SUPPLIED ENTRIES:
Content starts

theorem not_selectsMapped_of_selectsMain {c : Config} {a : Word} (h : selectsMain c a) : ¬ selectsMapped c a :=
  fun h' => Nat.lt_asymm h.1 h'.1

/-- A write away from `MAP_START` writes the byte its address selects, in `mem` or in `map`, and no other byte. -/
theorem WriteCase.writtenAt_of_ne_mapStart {b : Word} {v : Byte} {s s' : State} (h : WriteCase b v s s')
    (hb : b ≠ s.cfg.mapStart) (hm : s.mem.wf = true) (hp : s.map.wf = true) : writtenAt s s' b v := by
  cases h with
  | main hs =>
    have hn : ¬ selectsMapped s.cfg b := not_selectsMapped_of_selectsMain hs
    exact ⟨fun x => by simp [Memory.read_write hm, and_iff_right hs], fun o => by simp [hn]⟩
  | mapped hs =>
    have hn : ¬ selectsMain s.cfg b := fun hs' => not_selectsMapped_of_selectsMain hs' hs
    exact ⟨fun x => by simp [hn], fun o => by simp [Memory.read_write hp, and_iff_right hs]⟩
  | disk he => exact absurd he hb

/-- A MOVE whose source is not `MAP_START` faults in the state it started in, or makes its one write there. -/
theorem MoveCase.of_source_ne_mapStart {a b c : Word} {s t : State} (h : MoveCase a b c s t) (ha : a ≠ s.cfg.mapStart) :
    (∃ f, t = raiseFatal f s) ∨ ∃ v s', WriteCase b v s s' ∧ t = s'.withIp c := by
  cases h with
  | moved hr hw =>
    obtain rfl := hr.eq_of_ne_mapStart ha
    exact .inr ⟨_, _, hw, rfl⟩
  | sourceFault => exact .inl ⟨_, rfl⟩
  | destinationFault hr =>
    obtain rfl := hr.eq_of_ne_mapStart ha
    exact .inl ⟨_, rfl⟩

/-- Settles O23: such a MOVE faults with nothing written, or makes one decoded write. -/
theorem frameOfMoveWithoutTrigger : Obligations.FrameOfMoveWithoutTrigger := by
  intro s t a b c hi ha hb h
  obtain ⟨hm, -, hp, -⟩ := (inv_iff s).1 hi
  rcases (execMove_cases h).of_source_ne_mapStart ha with ⟨f, rfl⟩ | ⟨v, s', hw, rfl⟩
  · simp
  · obtain ⟨hcfg, -, hdisk, hframes, henv⟩ := hw.sameElsewhere_of_ne_mapStart hb
    obtain ⟨hmem, hmap⟩ := hw.writtenAt_of_ne_mapStart hb hm hp
    exact ⟨hcfg, hdisk, hframes, henv, fun x hx => (hmem x).trans (if_neg hx), fun o ho => (hmap o).trans (if_neg ho)⟩

/-- Without the trigger an instruction neither changes the backing store nor takes an answer of the environment. -/
theorem exec_devices_without_trigger {i : Instr} {s t : State} (hi : ¬ touchesTrigger s.cfg i) (h : exec i s = .next t) :
    t.disk = s.disk ∧ t.env = s.env := by
  cases i with
  | dbgtrap start len =>
    obtain ⟨r, rfl⟩ := execDbgTrap_next h
    exact ⟨rfl, rfl⟩
  | move a b c =>
    obtain ⟨ha, hb⟩ := not_or.1 hi
    rcases (execMove_cases h).of_source_ne_mapStart ha with ⟨f, rfl⟩ | ⟨v, s', hw, rfl⟩
    · exact ⟨rfl, rfl⟩
    · obtain ⟨-, -, hdisk, -, henv⟩ := hw.sameElsewhere_of_ne_mapStart hb
      exact ⟨hdisk, henv⟩

/-- R59: without the trigger an instruction writes main memory below `MAP_START` only. -/
theorem exec_hidden_mem_without_trigger {i : Instr} {s t : State} {x : Nat} (hm : s.mem.wf = true) (hp : s.map.wf = true)
    (hi : ¬ touchesTrigger s.cfg i) (h : exec i s = .next t) (hx : s.cfg.mapStart.toNat ≤ x) :
    t.mem.read x = s.mem.read x := by
  cases i with
  | dbgtrap start len =>
    obtain ⟨r, rfl⟩ := execDbgTrap_next h
    rfl
  | move a b c =>
    obtain ⟨ha, hb⟩ := not_or.1 hi
    rcases (execMove_cases h).of_source_ne_mapStart ha with ⟨f, rfl⟩ | ⟨v, s', hw, rfl⟩
    · rfl
    · have hne : ¬ (selectsMain s.cfg b ∧ x = b.toNat) := fun ⟨hs, he⟩ => by
        have := hs.1
        omega
      exact ((hw.writtenAt_of_ne_mapStart hb hm hp).1 x).trans (if_neg hne)

@[simp] theorem Env.afterKeys_disk (e : Env) : e.afterKeys.disk = e.disk := by
  unfold Env.afterKeys
  split <;> rfl

@[simp] theorem Env.afterPresent_disk (e : Env) : e.afterPresent.disk = e.disk := rfl

@[simp] theorem Env.afterOpen_disk (e : Env) : e.afterOpen.disk = e.disk := by
  unfold Env.afterOpen
  split <;> rfl

/-- The refresh changes only `map` and takes only an answer of `poll_keys`. -/
theorem afterRefresh_frame (keys : Option (List Byte)) (s : State) :
    (afterRefresh keys s).cfg = s.cfg ∧ (afterRefresh keys s).mem = s.mem ∧ (afterRefresh keys s).disk = s.disk ∧
      (afterRefresh keys s).env = s.env.afterKeys := by
  simp [afterRefresh]

/-- The end of a cycle changes neither memory nor the backing store and takes no answer of the storage. -/
theorem endCycle_frame {s t : State} (h : endCycle s = .next t) :
    t.mem = s.mem ∧ t.map = s.map ∧ t.disk = s.disk ∧ t.env.disk = s.env.disk := by
  rcases endCycle_next h with ⟨-, rfl⟩ | ⟨-, _, -, -, rfl⟩
  · exact ⟨rfl, rfl, rfl, rfl⟩
  · simp

/-- Where a next instruction is foreseen, a step runs it after the refresh and then ends the cycle. -/
theorem step_runsNext {s t : State} {keys : Option (List Byte)} {i : Instr} (hn : runsNext s keys i)
    (h : step s = .next t) : ∃ s', exec i (afterRefresh keys s) = .next s' ∧ endCycle s' = .next t := by
  simp only [step, hn.1, beginCycle_runsNext hn] at h
  split at h
  · next s' hx => exact ⟨s', hx, h⟩
  · cases h
  · cases h

/-- Settles O40: refresh, instruction and end of cycle each keep the store and its queue of answers. -/
theorem onlyTriggerReachesDisk : Obligations.OnlyTriggerReachesDisk := by
  intro s t keys i hn hi h
  obtain ⟨s', hx, he⟩ := step_runsNext hn h
  obtain ⟨hcfg, -, hdisk, henv⟩ := afterRefresh_frame keys s
  obtain ⟨hdisk', henv'⟩ := exec_devices_without_trigger (by rwa [hcfg]) hx
  obtain ⟨-, -, hdiskEnd, henvEnd⟩ := endCycle_frame he
  refine ⟨hdiskEnd.trans (hdisk'.trans hdisk), ?_⟩
  rw [henvEnd, henv', henv, Env.afterKeys_disk]

theorem afterRefresh_map_wf {s : State} (h : s.map.wf = true) (keys : Option (List Byte)) :
    (afterRefresh keys s).map.wf = true := by
  cases keys with
  | none => exact h
  | some ks => exact Memory.wf_writeBlock h _ _

/-- Settles O45: only the instruction can write main memory, and a decoded address at or above `MAP_START` is mapped. -/
theorem hiddenMemoryIsOutOfReach : Obligations.HiddenMemoryIsOutOfReach := by
  intro s t keys i x hinv hn hi h hx
  obtain ⟨hm, -, hp, -⟩ := (inv_iff s).1 hinv
  obtain ⟨s', hrun, he⟩ := step_runsNext hn h
  obtain ⟨hcfg, hmem, -, -⟩ := afterRefresh_frame keys s
  calc t.mem.read x = s'.mem.read x := by rw [(endCycle_frame he).1]
    _ = (afterRefresh keys s).mem.read x :=
      exec_hidden_mem_without_trigger (by rwa [hmem]) (afterRefresh_map_wf hp keys) (by rwa [hcfg]) hrun (by rwa [hcfg])
    _ = s.mem.read x := by rw [hmem]

end Sys2Proof.Machine
end

section
/-! The encoding (R69 to R74): the decoder and the encoder are inverse, `a` alone selects the instruction, and the three words at
`ip` are the bit fields of the 24-byte value there. -/

namespace Sys2Proof.Machine

/-- The word whose eight bytes follow `pre`. -/
theorem wordAt_append_bytes8 {pre : List Byte} {k : Nat} (hk : pre.length = k) (w : Word) (post : List Byte) :
    wordAt (pre ++ (bytes8 w ++ post)) k = w := by
  rw [wordAt, List.drop_left' hk, List.take_left' (bytes8_length w), word64_bytes8]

Content ends

YOUR ASSIGNMENT:
Above are the records; from them, give again exactly the lines from the one containing "cases keys with" through the one containing "The word whose", both included.

RESULT FOR THIS TASK:
  cases keys with
  | none => exact h
  | some ks => exact Memory.wf_writeBlock h _ _

/-- Settles O45: only the instruction can write main memory, and a decoded address at or above `MAP_START` is mapped. -/
theorem hiddenMemoryIsOutOfReach : Obligations.HiddenMemoryIsOutOfReach := by
  intro s t keys i x hinv hn hi h hx
  obtain ⟨hm, -, hp, -⟩ := (inv_iff s).1 hinv
  obtain ⟨s', hrun, he⟩ := step_runsNext hn h
  obtain ⟨hcfg, hmem, -, -⟩ := afterRefresh_frame keys s
  calc t.mem.read x = s'.mem.read x := by rw [(endCycle_frame he).1]
    _ = (afterRefresh keys s).mem.read x :=
      exec_hidden_mem_without_trigger (by rwa [hmem]) (afterRefresh_map_wf hp keys) (by rwa [hcfg]) hrun (by rwa [hcfg])
    _ = s.mem.read x := by rw [hmem]

end Sys2Proof.Machine
end

section
/-! The encoding (R69 to R74): the decoder and the encoder are inverse, `a` alone selects the instruction, and the three words at
`ip` are the bit fields of the 24-byte value there. -/

namespace Sys2Proof.Machine

/-- The word whose eight bytes follow `pre`. -/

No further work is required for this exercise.